The reconstruction of protein complexes from the physical interactome of organisms serves as a building block towards understanding the higher level organization of the cell. Over the past few years, several independent high-throughput experiments have helped to catalogue enormous amount of physical protein interaction data from organisms such as yeast. However, these individual datasets show lack of correlation with each other and also contain substantial number of false positives (noise). Over these years, several affinity scoring schemes have also been devised to improve the qualities of these datasets. Therefore, the challenge now is to detect meaningful as well as novel complexes from protein interaction (PPI) networks derived by combining datasets from multiple sources and by making use of these affinity scoring schemes. In the attempt towards tackling this challenge, the Markov Clustering algorithm (MCL) has proved to be a popular and reasonably successful method, mainly due to its scalability, robustness, and ability to work on scored (weighted) networks. However, MCL produces many noisy clusters, which either do not match known complexes or have additional proteins that reduce the accuracies of correctly predicted complexes.

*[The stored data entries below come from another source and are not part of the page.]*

/-! ## Threads: one lemma per field per update -/

@[simp] theorem Thread.pushY_live (t : Thread) (v : Word) : (t.pushY v).live = t.live := rfl
@[simp] theorem Thread.pushY_pc (t : Thread) (v : Word) : (t.pushY v).pc = t.pc := rfl
@[simp] theorem Thread.pushY_cont (t : Thread) (v : Word) : (t.pushY v).cont = t.cont := rfl
@[simp] theorem Thread.pushY_line (t : Thread) (v : Word) : (t.pushY v).line = t.line := rfl
@[simp] theorem Thread.pushY_w (t : Thread) (v : Word) : (t.pushY v).w = t.w := rfl
@[simp] theorem Thread.pushY_p (t : Thread) (v : Word) : (t.pushY v).p = t.p := rfl
@[simp] theorem Thread.pushY_x (t : Thread) (v : Word) : (t.pushY v).x = t.x := rfl
@[simp] theorem Thread.pushY_q (t : Thread) (v : Word) : (t.pushY v).q = t.q := rfl
@[simp] theorem Thread.pushY_stack (t : Thread) (v : Word) : (t.pushY v).stack = t.stack := rfl
@[simp] theorem Thread.pushY_loftRs (t : Thread) (v : Word) : (t.pushY v).loftRs = t.loftRs := rfl
@[simp] theorem Thread.pushY_stage (t : Thread) (v : Word) : (t.pushY v).stage = t.stage := rfl
@[simp] theorem Thread.pushY_search (t : Thread) (v : Word) : (t.pushY v).search = t.search := rfl
@[simp] theorem Thread.pushY_owed (t : Thread) (v : Word) : (t.pushY v).owed = t.owed := rfl
@[simp] theorem Thread.pushY_stq (t : Thread) (v : Word) : (t.pushY v).stq = t.stq := rfl
@[simp] theorem Thread.pushY_stop (t : Thread) (v : Word) : (t.pushY v).stop = t.stop := rfl
@[simp] theorem Thread.pushY_hold (t : Thread) (v : Word) : (t.pushY v).hold = t.hold := rfl
@[simp] theorem Thread.pushY_yieldAt (t : Thread) (v : Word) : (t.pushY v).yieldAt = t.yieldAt := rfl
@[simp] theorem Thread.pushY_age (t : Thread) (v : Word) : (t.pushY v).age = t.age := rfl
@[simp] theorem Thread.pushY_gbars (t : Thread) (v : Word) : (t.pushY v).gbars = t.gbars := rfl
@[simp] theorem Thread.pushY_item (t : Thread) (v : Word) : (t.pushY v).item = t.item := rfl
@[simp] theorem Thread.pushY_staged (t : Thread) (v : Word) : (t.pushY v).staged = t.staged := rfl
@[simp] theorem Thread.pushY_latch (t : Thread) (v : Word) : (t.pushY v).latch = t.latch := rfl
@[simp] theorem Thread.pushY_fixed (t : Thread) (v : Word) : (t.pushY v).fixed = t.fixed := rfl
@[simp] theorem Thread.pushY_atoms (t : Thread) (v : Word) : (t.pushY v).atoms = t.atoms := rfl
@[simp] theorem Thread.pushY_clks (t : Thread) (v : Word) : (t.pushY v).clks = t.clks := rfl
@[simp] theorem Thread.pushY_badW (t : Thread) (v : Word) : (t.pushY v).badW = t.badW := rfl
@[simp] theorem Thread.pushY_badRet (t : Thread) (v : Word) : (t.pushY v).badRet = t.badRet := rfl
@[simp] theorem Thread.moveTo_live (t : Thread) (pc : DWord) (k : Bool) : (t.moveTo pc k).live = t.live := rfl
@[simp] theorem Thread.moveTo_w (t : Thread) (pc : DWord) (k : Bool) : (t.moveTo pc k).w = t.w := rfl
@[simp] theorem Thread.moveTo_p (t : Thread) (pc : DWord) (k : Bool) : (t.moveTo pc k).p = t.p := rfl
@[simp] theorem Thread.moveTo_x (t : Thread) (pc : DWord) (k : Bool) : (t.moveTo pc k).x = t.x := rfl
@[simp] theorem Thread.moveTo_q (t : Thread) (pc : DWord) (k : Bool) : (t.moveTo pc k).q = t.q := rfl
@[simp] theorem Thread.moveTo_y (t : Thread) (pc : DWord) (k : Bool) : (t.moveTo pc k).y = t.y := rfl
@[simp] theorem Thread.moveTo_stack (t : Thread) (pc : DWord) (k : Bool) : (t.moveTo pc k).stack = t.stack := rfl
@[simp] theorem Thread.moveTo_loftRs (t : Thread) (pc : DWord) (k : Bool) : (t.moveTo pc k).loftRs = t.loftRs := rfl
@[simp] theorem Thread.moveTo_stage (t : Thread) (pc : DWord) (k : Bool) : (t.moveTo pc k).stage = t.stage := rfl
@[simp] theorem Thread.moveTo_search (t : Thread) (pc : DWord) (k : Bool) : (t.moveTo pc k).search = t.search := rfl
@[simp] theorem Thread.moveTo_owed (t : Thread) (pc : DWord) (k : Bool) : (t.moveTo pc k).owed = t.owed := rfl
@[simp] theorem Thread.moveTo_stq (t : Thread) (pc : DWord) (k : Bool) : (t.moveTo pc k).stq = t.stq := rfl
@[simp] theorem Thread.moveTo_stop (t : Thread) (pc : DWord) (k : Bool) : (t.moveTo pc k).stop = t.stop := rfl
@[simp] theorem Thread.moveTo_hold (t : Thread) (pc : DWord) (k : Bool) : (t.moveTo pc k).hold = t.hold := rfl
@[simp] theorem Thread.moveTo_yieldAt (t : Thread) (pc : DWord) (k : Bool) : (t.moveTo pc k).yieldAt = t.yieldAt := rfl
@[simp] theorem Thread.moveTo_age (t : Thread) (pc : DWord) (k : Bool) : (t.moveTo pc k).age = t.age := rfl
@[simp] theorem Thread.moveTo_gbars (t : Thread) (pc : DWord) (k : Bool) : (t.moveTo pc k).gbars = t.gbars := rfl
@[simp] theorem Thread.moveTo_item (t : Thread) (pc : DWord) (k : Bool) : (t.moveTo pc k).item = t.item := rfl
@[simp] theorem Thread.moveTo_staged (t : Thread) (pc : DWord) (k : Bool) : (t.moveTo pc k).staged = t.staged := rfl
@[simp] theorem Thread.moveTo_latch (t : Thread) (pc : DWord) (k : Bool) : (t.moveTo pc k).latch = t.latch := rfl
@[simp] theorem Thread.moveTo_fixed (t : Thread) (pc : DWord) (k : Bool) : (t.moveTo pc k).fixed = t.fixed := rfl
@[simp] theorem Thread.moveTo_atoms (t : Thread) (pc : DWord) (k : Bool) : (t.moveTo pc k).atoms = t.atoms := rfl
@[simp] theorem Thread.moveTo_clks (t : Thread) (pc : DWord) (k : Bool) : (t.moveTo pc k).clks = t.clks := rfl
@[simp] theorem Thread.moveTo_badW (t : Thread) (pc : DWord) (k : Bool) : (t.moveTo pc k).badW = t.badW := rfl
@[simp] theorem Thread.moveTo_badRet (t : Thread) (pc : DWord) (k : Bool) : (t.moveTo pc k).badRet = t.badRet := rfl
@[simp] theorem Thread.put_live (t : Thread) (r : RegVal) : (t.put r).live = t.live := by
  cases r <;> simp only [Thread.put]; split <;> rfl
@[simp] theorem Thread.puts_live (t : Thread) (rs : List RegVal) : (t.puts rs).live = t.live := by
  induction rs generalizing t with
  | nil => rfl
  | cons r rs ih => exact (ih (t.put r)).trans (t.put_live r)
@[simp] theorem Thread.put_pc (t : Thread) (r : RegVal) : (t.put r).pc = t.pc := by
  cases r <;> simp only [Thread.put]; split <;> rfl
@[simp] theorem Thread.puts_pc (t : Thread) (rs : List RegVal) : (t.puts rs).pc = t.pc := by
  induction rs generalizing t with
  | nil => rfl
  | cons r rs ih => exact (ih (t.put r)).trans (t.put_pc r)
@[simp] theorem Thread.put_cont (t : Thread) (r : RegVal) : (t.put r).cont = t.cont := by
  cases r <;> simp only [Thread.put]; split <;> rfl
@[simp] theorem Thread.puts_cont (t : Thread) (rs : List RegVal) : (t.puts rs).cont = t.cont := by
  induction rs generalizing t with
  | nil => rfl
  | cons r rs ih => exact (ih (t.put r)).trans (t.put_cont r)
@[simp] theorem Thread.put_line (t : Thread) (r : RegVal) : (t.put r).line = t.line := by
  cases r <;> simp only [Thread.put]; split <;> rfl
@[simp] theorem Thread.puts_line (t : Thread) (rs : List RegVal) : (t.puts rs).line = t.line := by
  induction rs generalizing t with
  | nil => rfl
  | cons r rs ih => exact (ih (t.put r)).trans (t.put_line r)
@[simp] theorem Thread.put_x (t : Thread) (r : RegVal) : (t.put r).x = t.x := by
  cases r <;> simp only [Thread.put]; split <;> rfl
@[simp] theorem Thread.puts_x (t : Thread) (rs : List RegVal) : (t.puts rs).x = t.x := by
  induction rs generalizing t with
  | nil => rfl
  | cons r rs ih => exact (ih (t.put r)).trans (t.put_x r)
@[simp] theorem Thread.put_y (t : Thread) (r : RegVal) : (t.put r).y = t.y := by
  cases r <;> simp only [Thread.put]; split <;> rfl
@[simp] theorem Thread.puts_y (t : Thread) (rs : List RegVal) : (t.puts rs).y = t.y := by
  induction rs generalizing t with
  | nil => rfl
  | cons r rs ih => exact (ih (t.put r)).trans (t.put_y r)
@[simp] theorem Thread.put_yn (t : Thread) (r : RegVal) : (t.put r).yn = t.yn := by
  cases r <;> simp only [Thread.put]; split <;> rfl
@[simp] theorem Thread.puts_yn (t : Thread) (rs : List RegVal) : (t.puts rs).yn = t.yn := by
  induction rs generalizing t with
  | nil => rfl
  | cons r rs ih => exact (ih (t.put r)).trans (t.put_yn r)
@[simp] theorem Thread.put_stack (t : Thread) (r : RegVal) : (t.put r).stack = t.stack := by
  cases r <;> simp only [Thread.put]; split <;> rfl
@[simp] theorem Thread.puts_stack (t : Thread) (rs : List RegVal) : (t.puts rs).stack = t.stack := by
  induction rs generalizing t with
  | nil => rfl
  | cons r rs ih => exact (ih (t.put r)).trans (t.put_stack r)
@[simp] theorem Thread.put_loftRs (t : Thread) (r : RegVal) : (t.put r).loftRs = t.loftRs := by
  cases r <;> simp only [Thread.put]; split <;> rfl
@[simp] theorem Thread.puts_loftRs (t : Thread) (rs : List RegVal) : (t.puts rs).loftRs = t.loftRs := by
  induction rs generalizing t with
  | nil => rfl
  | cons r rs ih => exact (ih (t.put r)).trans (t.put_loftRs r)
@[simp] theorem Thread.put_stage (t : Thread) (r : RegVal) : (t.put r).stage = t.stage := by
  cases r <;> simp only [Thread.put]; split <;> rfl
@[simp] theorem Thread.puts_stage (t : Thread) (rs : List RegVal) : (t.puts rs).stage = t.stage := by
  induction rs generalizing t with
  | nil => rfl
  | cons r rs ih => exact (ih (t.put r)).trans (t.put_stage r)
@[simp] theorem Thread.put_search (t : Thread) (r : RegVal) : (t.put r).search = t.search := by
  cases r <;> simp only [Thread.put]; split <;> rfl
@[simp] theorem Thread.puts_search (t : Thread) (rs : List RegVal) : (t.puts rs).search = t.search := by
  induction rs generalizing t with
  | nil => rfl
  | cons r rs ih => exact (ih (t.put r)).trans (t.put_search r)
@[simp] theorem Thread.put_owed (t : Thread) (r : RegVal) : (t.put r).owed = t.owed := by
  cases r <;> simp only [Thread.put]; split <;> rfl
@[simp] theorem Thread.puts_owed (t : Thread) (rs : List RegVal) : (t.puts rs).owed = t.owed := by
  induction rs generalizing t with
  | nil => rfl
  | cons r rs ih => exact (ih (t.put r)).trans (t.put_owed r)
@[simp] theorem Thread.put_stq (t : Thread) (r : RegVal) : (t.put r).stq = t.stq := by
  cases r <;> simp only [Thread.put]; split <;> rfl
@[simp] theorem Thread.puts_stq (t : Thread) (rs : List RegVal) : (t.puts rs).stq = t.stq := by
  induction rs generalizing t with
  | nil => rfl
  | cons r rs ih => exact (ih (t.put r)).trans (t.put_stq r)
@[simp] theorem Thread.put_stop (t : Thread) (r : RegVal) : (t.put r).stop = t.stop := by
  cases r <;> simp only [Thread.put]; split <;> rfl
@[simp] theorem Thread.puts_stop (t : Thread) (rs : List RegVal) : (t.puts rs).stop = t.stop := by
  induction rs generalizing t with
  | nil => rfl
  | cons r rs ih => exact (ih (t.put r)).trans (t.put_stop r)
@[simp] theorem Thread.put_hold (t : Thread) (r : RegVal) : (t.put r).hold = t.hold := by
  cases r <;> simp only [Thread.put]; split <;> rfl
@[simp] theorem Thread.puts_hold (t : Thread) (rs : List RegVal) : (t.puts rs).hold = t.hold := by
  induction rs generalizing t with
  | nil => rfl
  | cons r rs ih => exact (ih (t.put r)).trans (t.put_hold r)
@[simp] theorem Thread.put_yieldAt (t : Thread) (r : RegVal) : (t.put r).yieldAt = t.yieldAt := by
  cases r <;> simp only [Thread.put]; split <;> rfl
@[simp] theorem Thread.puts_yieldAt (t : Thread) (rs : List RegVal) : (t.puts rs).yieldAt = t.yieldAt := by
  induction rs generalizing t with
  | nil => rfl
  | cons r rs ih => exact (ih (t.put r)).trans (t.put_yieldAt r)
@[simp] theorem Thread.put_age (t : Thread) (r : RegVal) : (t.put r).age = t.age := by
  cases r <;> simp only [Thread.put]; split <;> rfl
@[simp] theorem Thread.puts_age (t : Thread) (rs : List RegVal) : (t.puts rs).age = t.age := by
  induction rs generalizing t with
  | nil => rfl
  | cons r rs ih => exact (ih (t.put r)).trans (t.put_age r)
@[simp] theorem Thread.put_gbars (t : Thread) (r : RegVal) : (t.put r).gbars = t.gbars := by
  cases r <;> simp only [Thread.put]; split <;> rfl
@[simp] theorem Thread.puts_gbars (t : Thread) (rs : List RegVal) : (t.puts rs).gbars = t.gbars := by
  induction rs generalizing t with
  | nil => rfl
  | cons r rs ih => exact (ih (t.put r)).trans (t.put_gbars r)
@[simp] theorem Thread.put_item (t : Thread) (r : RegVal) : (t.put r).item = t.item := by
  cases r <;> simp only [Thread.put]; split <;> rfl
@[simp] theorem Thread.puts_item (t : Thread) (rs : List RegVal) : (t.puts rs).item = t.item := by
  induction rs generalizing t with
  | nil => rfl
  | cons r rs ih => exact (ih (t.put r)).trans (t.put_item r)
@[simp] theorem Thread.put_staged (t : Thread) (r : RegVal) : (t.put r).staged = t.staged := by
  cases r <;> simp only [Thread.put]; split <;> rfl
@[simp] theorem Thread.puts_staged (t : Thread) (rs : List RegVal) : (t.puts rs).staged = t.staged := by
  induction rs generalizing t with
  | nil => rfl
  | cons r rs ih => exact (ih (t.put r)).trans (t.put_staged r)
@[simp] theorem Thread.put_latch (t : Thread) (r : RegVal) : (t.put r).latch = t.latch := by
  cases r <;> simp only [Thread.put]; split <;> rfl
@[simp] theorem Thread.puts_latch (t : Thread) (rs : List RegVal) : (t.puts rs).latch = t.latch := by
  induction rs generalizing t with
  | nil => rfl
  | cons r rs ih => exact (ih (t.put r)).trans (t.put_latch r)
@[simp] theorem Thread.put_fixed (t : Thread) (r : RegVal) : (t.put r).fixed = t.fixed := by
  cases r <;> simp only [Thread.put]; split <;> rfl
@[simp] theorem Thread.puts_fixed (t : Thread) (rs : List RegVal) : (t.puts rs).fixed = t.fixed := by
  induction rs generalizing t with
  | nil => rfl
  | cons r rs ih => exact (ih (t.put r)).trans (t.put_fixed r)
@[simp] theorem Thread.put_atoms (t : Thread) (r : RegVal) : (t.put r).atoms = t.atoms := by
  cases r <;> simp only [Thread.put]; split <;> rfl
@[simp] theorem Thread.puts_atoms (t : Thread) (rs : List RegVal) : (t.puts rs).atoms = t.atoms := by
  induction rs generalizing t with
  | nil => rfl
  | cons r rs ih => exact (ih (t.put r)).trans (t.put_atoms r)
@[simp] theorem Thread.put_clks (t : Thread) (r : RegVal) : (t.put r).clks = t.clks := by
  cases r <;> simp only [Thread.put]; split <;> rfl
@[simp] theorem Thread.puts_clks (t : Thread) (rs : List RegVal) : (t.puts rs).clks = t.clks := by
  induction rs generalizing t with
  | nil => rfl
  | cons r rs ih => exact (ih (t.put r)).trans (t.put_clks r)
@[simp] theorem Thread.put_badRet (t : Thread) (r : RegVal) : (t.put r).badRet = t.badRet := by
  cases r <;> simp only [Thread.put]; split <;> rfl
@[simp] theorem Thread.puts_badRet (t : Thread) (rs : List RegVal) : (t.puts rs).badRet = t.badRet := by
  induction rs generalizing t with
  | nil => rfl
  | cons r rs ih => exact (ih (t.put r)).trans (t.put_badRet r)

Inspired by recent experimental observations by Gavin and colleagues on the modularity structure in yeast complexes and the distinctive properties of "core" and "attachment" proteins, we develop a core-attachment based refinement method coupled to MCL for reconstruction of yeast complexes from scored (weighted) PPI networks. We combine physical interactions from two recent "pull-down" experiments to generate an unscored PPI network. We then score this network using available affinity scoring schemes to generate multiple scored PPI networks. The evaluation of our method (called MCL-CAw) on these networks shows that: (i) MCL-CAw derives larger number of yeast complexes and with better accuracies than MCL, particularly in the presence of natural noise; (ii) Affinity scoring can effectively reduce the impact of noise on MCL-CAw and thereby improve the quality (precision and recall) of its predicted complexes; (iii) MCL-CAw responds well to most available scoring schemes. We discuss several instances where MCL-CAw was successful in deriving meaningful complexes, and where it missed a few proteins or whole complexes due to affinity scoring of the networks. We compare MCL-CAw with several recent complex detection algorithms on unscored and scored networks, and assess the relative performance of the algorithms on these networks. Further, we study the impact of augmenting physical datasets with computationally inferred interactions for complex detection. Finally, we analyse the essentiality of proteins within predicted complexes to understand a possible correlation between protein essentiality and their ability to form complexes.
We demonstrate that core-attachment based refinement in MCL-CAw improves the predictions of MCL on yeast PPI networks. We show that affinity scoring improves the performance of MCL-CAw.